Your answer must be an exact copy of the lines from the one holding "def stepped (s" through the last line of the entries below, with nothing added.

++++++++

-- ==== Sys2Proof/Tests/Slice0.lean ====
section
/-! SUPPORT. Tests: ill-formed commands that each check of WellFormed refuses, frames written out byte by byte, worked
examples of the manual, and for each statement of Obligations.lean a witness that its hypotheses can be met. -/

namespace Sys2Proof.Tests

open Sys2Proof.Machine

set_option Elab.async false

/-! ### States to test on -/

/-- The state after a command. -/
def after (i : Instr) (s : State) : State :=
  match exec i s with
  | .next t => t
  | .fault _ => s
  | .refused _ => s

/-- The state after some commands. -/
def afterAll (is : List Instr) (s : State) : State := is.foldl (fun t i => after i t) s

/-- A request's own data, on a port and with a payload length. -/
def rq (p : Port) (len : Nat) : Req := ⟨p, 7, len⟩

/-- The state once a request's response has gone out. -/
def ask (i : Instr) (s : State) : State :=
  match i.request? with
  | some (r, _) => afterAll [i, .responseSent r.port] s
  | none => after i s

/-- Loaded from no image, in the adopt window; port 0 is SUBSTATION, 1 POTLINE, 2 ENERGY and 3 SERVICE. -/
def booted : State := after .configLoadComplete State.reset

/-- Past the adopt window, in STANDBY. -/
def standby : State := after .adoptWindowClose booted

/-- In STANDBY with every group selected. -/
def selected : State := allGroups.foldl (fun s g => ask (.setGroupService (rq 0 2) g.val 0) s) standby

/-- In STARTING with every group. -/
def starting : State := ask (.startLine (rq 0 0)) selected

/-- The line put in a state at a commanded current. -/
def lineAt (l : LineState) (iCmd : Nat) (s : State) : State :=
  { s with line := { s.line with state := some l, iCmd := iCmd } }

/-- In REGULATING at 30,000 cu with every group. -/
def regulating : State := lineAt .regulating 30000 starting

/-- In HOLD at 30,000 cu with every group. -/
def holding : State := lineAt .hold 30000 starting

/-- In TRIPPED. -/
def tripped : State := lineAt .tripped 0 selected

/-- A group put in a service state. -/
def serviceAt (g : Group) (v : ServiceState) (s : State) : State := s.modGroup g fun r => { r with service := v }

/-- A fault entry standing with one response. -/
def standing (st : EntryState) (a : Action) (forced : Bool) : Entry :=
  { clearEntry with state := st, count := 1, response := some ⟨a, forced⟩, reducePercent := some 90 }

/-- A port that is ANSWERING with `n` tags waiting. -/
def busyPort (p : Port) (n : Nat) (s : State) : State :=
  s.modPort p fun q => { q with
    request := .answering, reply := some ⟨1, 25, .ok, []⟩, busy := List.replicate n ⟨2, 25⟩ }

/-- A status frame of a healthy group (the expected pattern 1F hex, both pumps running). -/
def healthy (current voltage : Nat) (outlet : Int) (echo : Nat) : StatusFrame :=
  { current := current, voltage := voltage, inlet := 250, outlet := outlet, flow := 500, status := 0x1F#8
    trips := 0#4, echo := echo }

/-! ### The conditions of Safety.lean as tests -/

/-- `State.ready` as a test. -/
def readyNow (s : State) (i : Instr) : Bool :=
  match i.request? with
  | none => true
  | some (r, kind) =>
    !s.loading && decide ((s.port r.port).request = .idle) && requestPermits kind (s.role r.port)
      && decide (i.requiredLength = some r.len)

theorem ready_iff (s : State) (i : Instr) : s.ready i ↔ readyNow s i = true := by
  unfold State.ready readyNow
  cases i.request? with
  | none => simp
  | some r => simp [and_assoc]

/-- A condition on every fault entry is met where it is met along the list of their names. -/
theorem forall_ids (P : FaultId → Prop) : (∀ id, P id) ↔ ∀ id ∈ allFaultIds, P id := by
  refine ⟨fun h id _ => h id, fun h id => h id ?_⟩
  cases id with
  | group k g => cases k <;> (fin_cases g <;> decide)
  | line k => cases k <;> decide

theorem forall_kinds (P : FaultKind → Prop) : (∀ k, P k) ↔ ∀ k ∈ allFaultKinds, P k := by
  refine ⟨fun h k _ => h k, fun h k => h k ?_⟩
  rcases k with k | k <;> cases k <;> decide

/-- `Configuration.responsesAllowed` as a test. -/
def configAllowed (c : Configuration) : Bool := allFaultKinds.all fun k => k.allows (c.actions.get k).response

/-- `State.responsesAllowed` as a test, for a store that is not saving and has no image. -/
def allowedNow (s : State) : Bool :=
  configAllowed s.config && decide (s.store.image = none) && decide (s.store.state = .idle) && allFaultIds.all fun id =>
    match (s.entry id).response with
    | none => true
    | some c => id.kind.allows c.configured && decide (c.forced = id.kind.forcesRemove)

theorem allowed_of (s : State) (h : allowedNow s = true) : s.responsesAllowed := by
  simp only [allowedNow, configAllowed, Bool.and_eq_true, List.all_eq_true, decide_eq_true_eq] at h
  obtain ⟨⟨⟨hc, hi⟩, hs⟩, he⟩ := h
  refine ⟨(forall_kinds _).2 hc, by simp [hi], by simp [hs], (forall_ids _).2 fun id hid c hr => ?_⟩
  have := he id hid
  rw [hr] at this
  simpa using this

/-- Every entry stands in CLEAR where the list of names says so. -/
theorem none_stands (s : State) (h : (allFaultIds.all fun id => decide ((s.entry id).state = .clear)) = true) (id : FaultId) :
    (s.entry id).state = .clear :=
  (forall_ids fun id => (s.entry id).state = .clear).2 (by simpa using h) id

/-- A claim slot made active at a value. -/
def withClaim (k : ClaimSlot) (v : Nat) (s : State) : State :=
  { s with claims := s.claims.set k { s.claims.get k with active := true, value := v } }

/-- A group given a last valid frame. -/
def withFrame (g : Group) (f : StatusFrame) (s : State) : State := s.modGroup g fun r => { r with lastFrame := some f }

/-- In the adopt window with every group selected and measuring a current. -/
def windowAt (current : Nat) : State :=
  allGroups.foldl (fun s g => withFrame g (healthy current 9000 400 0) (serviceAt g .inService s)) booted

/-- The state one step later. -/
def stepped (s : State) : State :=
  match step s with
  | .next t => t
  | .fault _ => s
  | .refused _ => s

/-! ### Witnesses: the step, requests and notices -/

theorem witness_StepRunsTheFrontCommand :
    ({ standby with pending := [.cycleMarker, .syncPulse] } : State).pending = .cycleMarker :: [.syncPulse] := rfl

theorem witness_EmptyQueuePassesOneMillisecond :
    let s : State := { standby with timeBase := 2 ^ 40 - 2 }
    let c : State := { s with metering := { s.metering with calendar := some ⟨6, 86399999⟩ } }
    s.pending = [] ∧ s.timeBase < 2 ^ 40 - 1 ∧ s.metering.calendar = none ∧ c.pending = [] ∧
      (stepped c).metering.calendar = some ⟨0, 0⟩ ∧ (stepped c).timeBase = 2 ^ 40 - 1 := by decide +kernel

theorem witness_RequestsOutsideTheirOwnRule :
    let i : Instr := .startLine (rq 0 0)
    i.request? = some (rq 0 0, .startLine) ∧
    ((busyPort 0 3 standby).port 0).request ≠ .idle ∧ ((busyPort 0 3 standby).port 0).busy.length < 4 ∧
    ((busyPort 0 4 standby).port 0).request ≠ .idle ∧ 4 ≤ ((busyPort 0 4 standby).port 0).busy.length ∧
    (State.reset.port 0).request = .idle ∧ State.reset.loading = true ∧
    (standby.port 1).request = .idle ∧ standby.loading = false ∧ requestPermits .startLine (standby.role 1) = false ∧
    (standby.port 0).request = .idle ∧ requestPermits .startLine (standby.role 0) = true ∧
      (Instr.startLine (rq 0 1)).requiredLength ≠ some (rq 0 1).len := by decide +kernel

++++++++

* Answer box:
def stepped (s : State) : State :=
  match step s with
  | .next t => t
  | .fault _ => s
  | .refused _ => s

/-! ### Witnesses: the step, requests and notices -/

theorem witness_StepRunsTheFrontCommand :
    ({ standby with pending := [.cycleMarker, .syncPulse] } : State).pending = .cycleMarker :: [.syncPulse] := rfl

theorem witness_EmptyQueuePassesOneMillisecond :
    let s : State := { standby with timeBase := 2 ^ 40 - 2 }
    let c : State := { s with metering := { s.metering with calendar := some ⟨6, 86399999⟩ } }
    s.pending = [] ∧ s.timeBase < 2 ^ 40 - 1 ∧ s.metering.calendar = none ∧ c.pending = [] ∧
      (stepped c).metering.calendar = some ⟨0, 0⟩ ∧ (stepped c).timeBase = 2 ^ 40 - 1 := by decide +kernel

theorem witness_RequestsOutsideTheirOwnRule :
    let i : Instr := .startLine (rq 0 0)
    i.request? = some (rq 0 0, .startLine) ∧
    ((busyPort 0 3 standby).port 0).request ≠ .idle ∧ ((busyPort 0 3 standby).port 0).busy.length < 4 ∧
    ((busyPort 0 4 standby).port 0).request ≠ .idle ∧ 4 ≤ ((busyPort 0 4 standby).port 0).busy.length ∧
    (State.reset.port 0).request = .idle ∧ State.reset.loading = true ∧
    (standby.port 1).request = .idle ∧ standby.loading = false ∧ requestPermits .startLine (standby.role 1) = false ∧
    (standby.port 0).request = .idle ∧ requestPermits .startLine (standby.role 0) = true ∧
      (Instr.startLine (rq 0 1)).requiredLength ≠ some (rq 0 1).len := by decide +kernel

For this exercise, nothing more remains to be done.